Mas o processo ainda não havia acabado.
O zelador e seus parentes haviam confessado o assassinato do meu pai e todos afirmaram que haviam sido abordados e pagos por Mohiuddin. Mas os advogados de Mohiuddin apresentaram um novo recurso, desta vez para a Divisão de Apelações da Suprema Corte de Bangladesh – o mais alto tribunal de recursos do país.
Eu me debrucei sobre os documentos, preparando papéis, formando linhas do tempo, elaborando perfis criminais, falando com advogados e acalentando o espírito do meu irmão e da minha mãe. Noites a fio, fins de semana, vários Ramadãs, todos foram gastos orando e mantendo em mente nosso objetivo – justiça e paz para o nosso pai.
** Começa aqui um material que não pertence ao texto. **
-- ==== Sys2Proof/Laws/Results.lean ====
section
/-!
SUPPORT. The element-wise operations and the scalar firing, each said once: where its operands are accepted it sends its results, and nothing
else happens.
-/
namespace Sys2Proof

/-! ### Elements -/

theorem Token.elems_cons (t : Token) : t.elems = t.elem 0 :: (List.range t.len).map fun e => t.elem (e + 1) := by
  simp [Token.elems, Token.n, List.range_succ_eq_map, List.map_map, Function.comp_def]

theorem Token.headD_elems (t : Token) : t.elems.headD 0 = t.elem 0 := by rw [Token.elems_cons]; rfl

theorem Token.elem_prd {t : Token} (h : t.fmt = .prd) (e : Nat) : (t.elem e).getLsbD 0 = t.data.getLsbD e := by
  simp [Token.elem, h, Fmt.width, BitVec.getLsbD, Nat.testBit, Nat.shiftRight_eq_div_pow]

theorem map_zipIdx_fst {α β : Type} (f : α → β) (l : List α) : (l.zipIdx.map fun (p : α × Nat) => f p.1) = l.map f := by
  have := List.map_map (g := f) (f := Prod.fst) (l := l.zipIdx)
  rw [show (fun p : α × Nat => f p.1) = f ∘ Prod.fst from rfl, ← this]; simp

namespace Machine

/-! ### Element-wise instructions (R223) -/

theorem mapUnary_ok {s : State} {h : Head} {mv : Bool} {xs : List Word} {m : List Bool} (out : Fmt) (lat : Nat) (tg : List Target)
    (g : Nat → Word → Word) (hx : operand s.fly.cur h mv s.fly.cur.left = .ok xs) (hm : firedMask s.fly.cur h = .ok m) :
    mapUnary s h mv out lat tg g = .ok (sendAll s.fly.cur (s.sys.now + lat + s.fly.cur.extra) tg
      (resultToks s.fly.cur out (masked m (xs.zipIdx.map fun (x, e) => g e x))) s.fly) := by
  simp only [mapUnary, hx, hm]

theorem mapBinary_ok {s : State} {h : Head} {mv : Bool} {xs ys : List Word} {m : List Bool} (out : Fmt) (lat : Nat) (tg : List Target)
    (g : Nat → Word → Word → Word) (hx : operand s.fly.cur h mv s.fly.cur.left = .ok xs)
    (hy : operand s.fly.cur h mv s.fly.cur.right = .ok ys) (hm : firedMask s.fly.cur h = .ok m) :
    mapBinary s h mv out lat tg g = .ok (sendAll s.fly.cur (s.sys.now + lat + s.fly.cur.extra) tg
      (resultToks s.fly.cur out (masked m ((xs.zip ys).zipIdx.map fun (p, e) => g e p.1 p.2))) s.fly) := by
  simp only [mapBinary, hx, hy, hm]

theorem mapUnary_format {s : State} {h : Head} {mv : Bool} {r : TrapRec} (out : Fmt) (lat : Nat) (tg : List Target) (g : Nat → Word → Word)
    (hx : operand s.fly.cur h mv s.fly.cur.left = .error r) : mapUnary s h mv out lat tg g = .trap r := by simp only [mapUnary, hx]

theorem mapBinary_format {s : State} {h : Head} {mv : Bool} {r : TrapRec} (out : Fmt) (lat : Nat) (tg : List Target)
    (g : Nat → Word → Word → Word) (hx : operand s.fly.cur h mv s.fly.cur.left = .error r) : mapBinary s h mv out lat tg g = .trap r := by
  simp only [mapBinary, hx]

/-! ### Scalar firings (R223) -/

theorem Firing.one_le_n (c : Firing) : 1 ≤ c.n := by
  have : ∀ (l : List Nat) a, a ≤ l.foldl max a := by
    intro l
    induction l with
    | nil => simp
    | cons x l ih => intro a; exact le_trans (le_max_left _ _) (ih _)
  exact this _ 1

theorem scalarFire_always {s : State} {h : Head} (hv : ∀ t ∈ s.fly.cur.toks, t.vec = false) (hp : h.pred = .always) (k : FireRes) :
    scalarFire s h k = k := by
  have hf : s.fly.cur.toks.find? (·.vec) = none := List.find?_eq_none.2 fun t ht => by simp [hv t ht]
  obtain ⟨n, hn⟩ : ∃ n, s.fly.cur.n = n + 1 := ⟨_, (Nat.sub_add_cancel s.fly.cur.one_le_n).symm⟩
  simp [scalarFire, hf, firedMask_always hp, hn, List.replicate_succ]

end Machine
end Sys2Proof
end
Eu agora era uma advogada determinada com uma missão, na casa dos 30 anos de idade, e não mais a menina adolescente nervosa que teve seu mundo destruído em 2006. Mas estávamos presos ao cronograma dos tribunais. Esperamos oito longos anos para que o recurso pudesse ser ouvido.
Mia Mohiuddin é um homem rico e com boas conexões. Seu cunhado é um influente político de Bangladesh.
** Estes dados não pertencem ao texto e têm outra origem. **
-- ==== Sys2Proof/Tests/Slice0.lean ====
section
/-!
SUPPORT. Tests: words of the manual decode, ill-formed words are refused, small results worked out from the manual, and for every
obligation with hypotheses a state that meets them.
-/
namespace Sys2Proof.Tests
open Sys2Proof Sys2Proof.Machine Sys2Proof.Claims

-- One theorem after another: the package is checked as one text, and every thread of a check costs memory.
set_option Elab.async false

/-! ### Words of the manual -/

/-- A word decodes to `i`. -/
def reads (w : Word) (i : Instr) : Bool := match decode w with | .ok j => i == j | _ => false

/-- A head without modifiers. -/
def hd (ty : Fmt) : Head := { ac := false, mod := 0, pred := .always, ty := ty }

/-- A G word without targets. -/
def g (ty : Fmt) (imm : BitVec 27 := 0) (t0 : Target := .none) (t1 : Target := .none) : GWord := { h := hd ty, t0 := t0, t1 := t1, imm := imm }

/-- An M word. -/
def m (ty : Fmt) (lsid : BitVec 5 := 0) (off : BitVec 24 := 0) (t0 : Target := .none) : MWord :=
  { h := hd ty, t0 := t0, lsid := lsid, scope := .blk, order := .none, runlo := 0, scr := false, off := off }

/-- An XW word. -/
def xw (acc : BitVec 8) (mode : BitVec 3) (count : BitVec 13 := 0) (t0 : Target := .none) : XWWord :=
  { h := hd .x64, t0 := t0, t1 := .none, acc := acc, mode := mode, xf := false, jf := false, count := count }

/-- An XR word. -/
def xr (p : BitVec 24) (t0 : Target := .none) (slot : BitVec 4 := 0) (fam : Bool := false) (elem : BitVec 3 := 0) (ty : Fmt := .x64) : XRWord :=
  { h := hd ty, t0 := t0, lsid := 0, fam := fam, slot := slot, elem := elem, p := p }

/-- A C word. -/
def cw (off : BitVec 42 := 0) (retire : Bool := false) : CWord := { h := hd .x64, exitno := 0, retire := retire, off := off }


theorem test_words_dataflow : [
    (0x0001AFCCF8000000, .mov (g .f32 0x0 (.op .left 126) (.reg 31))),
    (0x0101AFCCF8080587, .fan (g .f32 0x80587 (.op .left 126) (.reg 31))),
    (0x02002FCCF8000009, .getg (g .x64 0x9 (.op .left 126) (.reg 31))),
    (0x03002FCCF8000189, .putg (g .x64 0x189 (.op .left 126) (.reg 31))),
    (0x04002FD000000001, .ldi { h := { ac := false, mod := 0, pred := .always, ty := .x64 }, t0 := (.op .left 126), imm := 0x1000000001 }),
    (0x05012FC000123456, .ldih { h := { ac := false, mod := 0, pred := .always, ty := .f64 }, t0 := (.op .left 126), imm := 0x123456 }),
    (0x0600000000000011, .null (g .x64 0x11 .none .none)),
    (0x0701AFCCF8000003, .sel (g .f32 0x3 (.op .left 126) (.reg 31))),
    (0x0801AFCCF8000000, .steer (g .f32 0x0 (.op .left 126) (.reg 31))),
    (0x0901AFCCF8000000, .merge (g .f32 0x0 (.op .left 126) (.reg 31))),
    (0x0A0053FFFFFFFFFD, .exit { h := { ac := false, mod := 0, pred := .always, ty := .x64 }, exitno := 5, retire := false, off := 0x3fffffffffd }),
    (0x0B00500000000000, .exiti { h := { ac := false, mod := 0, pred := .always, ty := .x64 }, exitno := 5, retire := false, off := 0x0 }),
    (0x0C0053FFFFFFFFFD, .call { h := { ac := false, mod := 0, pred := .always, ty := .x64 }, exitno := 5, retire := false, off := 0x3fffffffffd }),
    (0x0D00000000000000, .ret (g .x64 0x0 .none .none)),
    (0x0E00000000000000, .halt (g .x64 0x0 .none .none)),
    (0x0F002FCCF800000A, .rdid (g .x64 0xa (.op .left 126) (.reg 31)))].all (fun p : Word × Instr => reads p.1 p.2 && encode p.2 == some p.1) = true := by decide

theorem test_words_integer : [
    (0x1000AFCCF8000000, .add (g .i32 0x0 (.op .left 126) (.reg 31))),
    (0x1100AFCCF8000000, .sub (g .i32 0x0 (.op .left 126) (.reg 31))),
    (0x1200AFCCFFFFFFFE, .addi (g .i32 0x7fffffe (.op .left 126) (.reg 31))),
    (0x1300AFCCF8000000, .mul (g .i32 0x0 (.op .left 126) (.reg 31))),
    (0x1400AFCCF8000000, .mulh (g .i32 0x0 (.op .left 126) (.reg 31))),
    (0x1500AFCCF8000000, .mulhn (g .i32 0x0 (.op .left 126) (.reg 31))),
    (0x1600AFCCF8000000, .div (g .i32 0x0 (.op .left 126) (.reg 31))),
    (0x1700AFCCF8000000, .divn (g .i32 0x0 (.op .left 126) (.reg 31))),
    (0x1800AFCCF8000000, .rem (g .i32 0x0 (.op .left 126) (.reg 31))),
    (0x1900AFCCF8000000, .remn (g .i32 0x0 (.op .left 126) (.reg 31))),
    (0x1A00AFCCF8000000, .adds (g .i32 0x0 (.op .left 126) (.reg 31))),
    (0x1B00AFCCF8000000, .subs (g .i32 0x0 (.op .left 126) (.reg 31))),
    (0x1C00AFCCF8000000, .min (g .i32 0x0 (.op .left 126) (.reg 31))),
    (0x1D00AFCCF8000000, .max (g .i32 0x0 (.op .left 126) (.reg 31))),
    (0x1E00AFCCF8000000, .minn (g .i32 0x0 (.op .left 126) (.reg 31))),
    (0x1F00AFCCF8000000, .maxn (g .i32 0x0 (.op .left 126) (.reg 31)))].all (fun p : Word × Instr => reads p.1 p.2 && encode p.2 == some p.1) = true := by decide

theorem test_words_logic : [
    (0x2000AFCCF8000000, .and (g .i32 0x0 (.op .left 126) (.reg 31))),
    (0x2100AFCCF8000000, .or (g .i32 0x0 (.op .left 126) (.reg 31))),
    (0x2200AFCCF8000000, .xor (g .i32 0x0 (.op .left 126) (.reg 31))),
    (0x2300AFCCF8000000, .andn (g .i32 0x0 (.op .left 126) (.reg 31))),
    (0x2400AFCCFFFFFFFE, .andi (g .i32 0x7fffffe (.op .left 126) (.reg 31))),
    (0x2500AFCCFFFFFFFE, .ori (g .i32 0x7fffffe (.op .left 126) (.reg 31))),
    (0x2600AFCCFFFFFFFE, .xori (g .i32 0x7fffffe (.op .left 126) (.reg 31))),
    (0x2700AFCCF8000000, .shl (g .i32 0x0 (.op .left 126) (.reg 31))),
    (0x2800AFCCF8000000, .shr (g .i32 0x0 (.op .left 126) (.reg 31))),
    (0x2900AFCCF8000000, .sha (g .i32 0x0 (.op .left 126) (.reg 31))),
    (0x2A00AFCCF8000000, .rol (g .i32 0x0 (.op .left 126) (.reg 31))),
    (0x2B002FCCF800003F, .shli (g .x64 0x3f (.op .left 126) (.reg 31))),
    (0x2C002FCCF800003F, .shri (g .x64 0x3f (.op .left 126) (.reg 31))),
    (0x2D002FCCF800003F, .shai (g .x64 0x3f (.op .left 126) (.reg 31))),
    (0x2E00AFCCF8000000, .clz (g .i32 0x0 (.op .left 126) (.reg 31))),
    (0x2F00AFCCF8000000, .popc (g .i32 0x0 (.op .left 126) (.reg 31)))].all (fun p : Word × Instr => reads p.1 p.2 && encode p.2 == some p.1) = true := by decide

theorem test_words_compare : [
    (0x3000AFCCF8000000, .teq (g .i32 0x0 (.op .left 126) (.reg 31))),
    (0x3100AFCCF8000000, .tne (g .i32 0x0 (.op .left 126) (.reg 31))),
    (0x3200AFCCF8000000, .tlt (g .i32 0x0 (.op .left 126) (.reg 31))),
    (0x3300AFCCF8000000, .tle (g .i32 0x0 (.op .left 126) (.reg 31))),
    (0x3400AFCCF8000000, .tltn (g .i32 0x0 (.op .left 126) (.reg 31))),
    (0x3500AFCCF8000000, .tlen (g .i32 0x0 (.op .left 126) (.reg 31))),
    (0x3600AFCCFFFFFFFE, .teqi (g .i32 0x7fffffe (.op .left 126) (.reg 31))),
    (0x3700AFCCFFFFFFFE, .tlti (g .i32 0x7fffffe (.op .left 126) (.reg 31))),
    (0x3800AFCCFFFFFFFE, .tlei (g .i32 0x7fffffe (.op .left 126) (.reg 31))),
    (0x3903AFCCF8000000, .pand (g .prd 0x0 (.op .left 126) (.reg 31))),
    (0x3A03AFCCF8000000, .por (g .prd 0x0 (.op .left 126) (.reg 31))),
    (0x3B03AFCCF8000000, .pxor (g .prd 0x0 (.op .left 126) (.reg 31))),
    (0x3C03AFCCF8000000, .pnot (g .prd 0x0 (.op .left 126) (.reg 31))),
    (0x3D00AFCCF8000000, .abs (g .i32 0x0 (.op .left 126) (.reg 31))),
    (0x3E00AFCCF8000000, .neg (g .i32 0x0 (.op .left 126) (.reg 31)))].all (fun p : Word × Instr => reads p.1 p.2 && encode p.2 == some p.1) = true := by decide

theorem test_words_float : [
    (0x40612FCCF8000000, .fadd { h := { ac := false, mod := 6, pred := .always, ty := .f64 }, t0 := (.op .left 126), t1 := (.reg 31), imm := 0x0 }),
    (0x41612FCCF8000000, .fsub { h := { ac := false, mod := 6, pred := .always, ty := .f64 }, t0 := (.op .left 126), t1 := (.reg 31), imm := 0x0 }),
    (0x42612FCCF8000000, .fmul { h := { ac := false, mod := 6, pred := .always, ty := .f64 }, t0 := (.op .left 126), t1 := (.reg 31), imm := 0x0 }),
    (0x4321AFCCF8000000, .ffma { h := { ac := false, mod := 2, pred := .always, ty := .f32 }, t0 := (.op .left 126), t1 := (.reg 31), imm := 0x0 }),
    (0x4421AFCCF8000000, .ffms { h := { ac := false, mod := 2, pred := .always, ty := .f32 }, t0 := (.op .left 126), t1 := (.reg 31), imm := 0x0 }),
    (0x45612FCCF8000000, .fdiv { h := { ac := false, mod := 6, pred := .always, ty := .f64 }, t0 := (.op .left 126), t1 := (.reg 31), imm := 0x0 }),
    (0x46612FCCF8000000, .fsqrt { h := { ac := false, mod := 6, pred := .always, ty := .f64 }, t0 := (.op .left 126), t1 := (.reg 31), imm := 0x0 }),
    (0x47612FCCF8000000, .frsq { h := { ac := false, mod := 6, pred := .always, ty := .f64 }, t0 := (.op .left 126), t1 := (.reg 31), imm := 0x0 }),
    (0x4811AFCCF8000000, .fmin { h := { ac := false, mod := 1, pred := .always, ty := .f32 }, t0 := (.op .left 126), t1 := (.reg 31), imm := 0x0 }),
    (0x4911AFCCF8000000, .fmax { h := { ac := false, mod := 1, pred := .always, ty := .f32 }, t0 := (.op .left 126), t1 := (.reg 31), imm := 0x0 }),
    (0x4A01AFCCF8000000, .fabs (g .f32 0x0 (.op .left 126) (.reg 31))),
    (0x4B01AFCCF8000000, .fneg (g .f32 0x0 (.op .left 126) (.reg 31))),
    (0x4C01AFCCF8000000, .fcps (g .f32 0x0 (.op .left 126) (.reg 31))),
    (0x4D01AFCCF8000000, .feq (g .f32 0x0 (.op .left 126) (.reg 31))),
    (0x4E01AFCCF8000000, .flt (g .f32 0x0 (.op .left 126) (.reg 31))),
    (0x4F01AFCCF8000000, .fle (g .f32 0x0 (.op .left 126) (.reg 31)))].all (fun p : Word × Instr => reads p.1 p.2 && encode p.2 == some p.1) = true := by decide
Ele tinha recursos e uma grande equipe de advogados à sua disposição. Esses advogados argumentavam que ele não tinha relação com a morte do meu pai, que ele e meu pai sempre foram amigos próximos e que não havia nenhuma prova física contra ele – apenas provas circunstanciais.
Não importava que os outros três homens tivessem fornecido confissões detalhadas, nem que seu comportamento após o crime não fosse o esperado de alguém próximo da nossa família. Mohiuddin, o homem que havia nos visitado com tanta frequência anos antes, permaneceu distante do funeral do meu pai – ele foi o único membro da faculdade a não comparecer. Nem visitou nossa família para oferecer apoio.
A Suprema Corte, com muitos casos em atraso para julgamento, só incluiu na pauta o processo do meu pai no final de 2021. E foi apenas em 5 de abril de 2022 que os juízes, liderados pelo juiz Hasan Foez Siddique, concluíram que Mia Mohammad Mohiuddin era culpado do assassinato do meu pai e mantiveram sua pena de morte.
Depois do julgamento, publiquei uma declaração em nome da família, afirmando que estávamos felizes com o veredicto, mas não tenho certeza se “feliz” era a palavra certa. Ainda não tenho as palavras para descrever o que nossa família passou nesses últimos 16 anos. A dor é inimaginável. Às vezes me pergunto se algum dia terei paz, sabendo que meu pai morreu daquela forma.
A luta para trazer justiça para o meu pai dominou minha vida adulta, ao ponto de que minha própria vida foi colocada de lado. As pessoas me perguntam se eu vou me estabelecer e ter minha própria família.
Talvez, depois que os assassinos do meu pai estiverem mortos. Talvez aí eu possa sentir que acabou. Meu pai era o meu mundo. Ele era um homem muito bom, decente, simples e sábio.
O que os assassinos fizeram para o meu pai, simplesmente porque Mohiuddin corria o risco de perder o emprego, é impensável. Mas, por ele, vou continuar, lutar por justiça e viver uma boa vida.